Le Québec est « certainement l’un des États fédérés les plus actifs » sur la question des changements climatiques, selon Benoit Charette, ministre de l’Environnement du Québec.

Que le ministre de l’Environnement du Québec se rende à Dubaï pour la COP28 est une excellente chose. On aime le voir impliqué sur la scène internationale.

Mais que Benoit Charette s’y livre à ce qu’il faut bien qualifier d’exercice d’autocongratulation est beaucoup plus gênant. « Ça s’explique très simplement par nos actions et nos bilans », a-t-il lancé à notre collègue Jean-Thomas Léveillé pour expliquer sa présence sur place.

Or, les « actions » et les « bilans » du Québec en matière de climat sont pour le moins mitigés.

De Dubaï, le ministre Charette a souligné que le Québec copréside l’alliance Au-delà du pétrole et du gaz, qui milite pour l’abandon graduel des combustibles fossiles. C’est vrai et c’est à saluer. Il est aussi actif dans les négociations, et c’est tant mieux.

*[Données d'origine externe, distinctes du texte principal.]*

-- ==== Sys2Proof/Laws/State.lean ====
section
/-! SUPPORT. One lemma per field and update of the state, so that no proof unfolds a record update. -/

namespace Sys2Proof.Machine

variable (f : Context → Context) (s : State) (c : Context)

@[simp] theorem State.mapCtx_ctx : (s.mapCtx f).ctx = f s.ctx := rfl
@[simp] theorem State.mapCtx_lower : (s.mapCtx f).lower = s.lower := rfl
@[simp] theorem State.mapCtx_upper : (s.mapCtx f).upper = s.upper := rfl
@[simp] theorem State.mapCtx_pool : (s.mapCtx f).pool = s.pool := rfl
@[simp] theorem State.mapCtx_inputs : (s.mapCtx f).inputs = s.inputs := rfl
@[simp] theorem State.mapCtx_hostData : (s.mapCtx f).hostData = s.hostData := rfl
@[simp] theorem State.mapCtx_leases : (s.mapCtx f).leases = s.leases := rfl
@[simp] theorem State.mapCtx_ctxId : (s.mapCtx f).ctxId = s.ctxId := rfl

@[simp] theorem Context.start_status : c.start.status = .started := rfl
@[simp] theorem Context.start_key : c.start.key = c.key := rfl
@[simp] theorem Context.start_rk : c.start.rk = c.rk := rfl
@[simp] theorem Context.start_inp : c.start.inp = c.inp := rfl
@[simp] theorem Context.start_rkey : c.start.rkey = c.rkey := rfl
@[simp] theorem Context.start_out : c.start.out = c.out := rfl
@[simp] theorem Context.start_kout : c.start.kout = c.kout := rfl
@[simp] theorem Context.start_r : c.start.r = c.r := rfl
@[simp] theorem Context.start_pmem : c.start.pmem = c.pmem := rfl
@[simp] theorem Context.start_pc : c.start.pc = c.pc := rfl
@[simp] theorem Context.start_st : c.start.st = c.st := rfl
@[simp] theorem Context.start_sel : c.start.sel = c.sel := rfl
@[simp] theorem Context.start_digest : c.start.digest = c.digest := rfl
@[simp] theorem Context.start_cmd : c.start.cmd = c.cmd := rfl
@[simp] theorem Context.start_uninit : c.start.uninit = c.uninit := rfl

@[simp] theorem Context.finish_status : c.finish.status = { c.status with state := .done } := rfl
@[simp] theorem Context.finish_key : c.finish.key = c.key := rfl
@[simp] theorem Context.finish_rk : c.finish.rk = c.rk := rfl
@[simp] theorem Context.finish_inp : c.finish.inp = c.inp := rfl
@[simp] theorem Context.finish_rkey : c.finish.rkey = c.rkey := rfl
@[simp] theorem Context.finish_out : c.finish.out = c.out := rfl
@[simp] theorem Context.finish_kout : c.finish.kout = c.kout := rfl
@[simp] theorem Context.finish_r : c.finish.r = c.r := rfl
@[simp] theorem Context.finish_pmem : c.finish.pmem = c.pmem := rfl
@[simp] theorem Context.finish_pc : c.finish.pc = c.pc := rfl
@[simp] theorem Context.finish_st : c.finish.st = c.st := rfl
@[simp] theorem Context.finish_sel : c.finish.sel = c.sel := rfl
@[simp] theorem Context.finish_digest : c.finish.digest = c.digest := rfl
@[simp] theorem Context.finish_cmd : c.finish.cmd = c.cmd := rfl
@[simp] theorem Context.finish_uninit : c.finish.uninit = c.uninit := rfl

/-- A block whose moving context is replaced by itself. -/
theorem State.with_ctx_self : { s with ctx := s.ctx } = s := rfl

end Sys2Proof.Machine
end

Mais si le Québec est « certainement l’un des États fédérés les plus actifs », ce n’est pas seulement par grandeur d’âme ou parce qu’il en fait plus qu’il le devrait.

C’est tout simplement parce que la Constitution canadienne lui accorde un rôle important dans des champs de compétence cruciaux comme l’environnement, le transport, l’agriculture ou l’aménagement du territoire.

PHOTO MARCO CAMPANOZZI, ARCHIVES LA PRESSE

Le Québec a d’énormes responsabilités en matière de climat, rappelle Philippe Mercure. Et la vérité est qu’il est loin de s’en acquitter de façon exemplaire.

Bref, le Québec a d’énormes responsabilités en matière de climat. Et la vérité est que chez lui, loin des grandes tribunes internationales, il est loin de s’en acquitter de façon exemplaire.

On peut argumenter et discourir à l’infini, mais au bout du compte, la meilleure mesure de notre engagement climatique demeure la courbe de nos émissions de gaz à effet de serre (GES).

Or, aux dernières nouvelles, celle-ci ne pointe même pas dans la bonne direction.

Le Québec s’est engagé à réduire ses émissions de 37,5 % par rapport à 1990. Avant la pandémie, la baisse atteignait à peine 3 %.

Pire : à ce moment, en 2019, aucun secteur ne générait de baisses convaincantes. Le plus polluant, celui des transports, voit ses émissions exploser. Celles des industries et des bâtiments sont en légère hausse. Les émissions liées à l’agriculture et à la gestion des déchets sont essentiellement stables.

On a bien vu une baisse des émissions en 2020, mais c’était une année pandémique pendant laquelle de grands pans de l’économie ont été ralentis. Depuis, on attend les nouveaux chiffres (le retard dans leur dévoilement est un grave problème en soi).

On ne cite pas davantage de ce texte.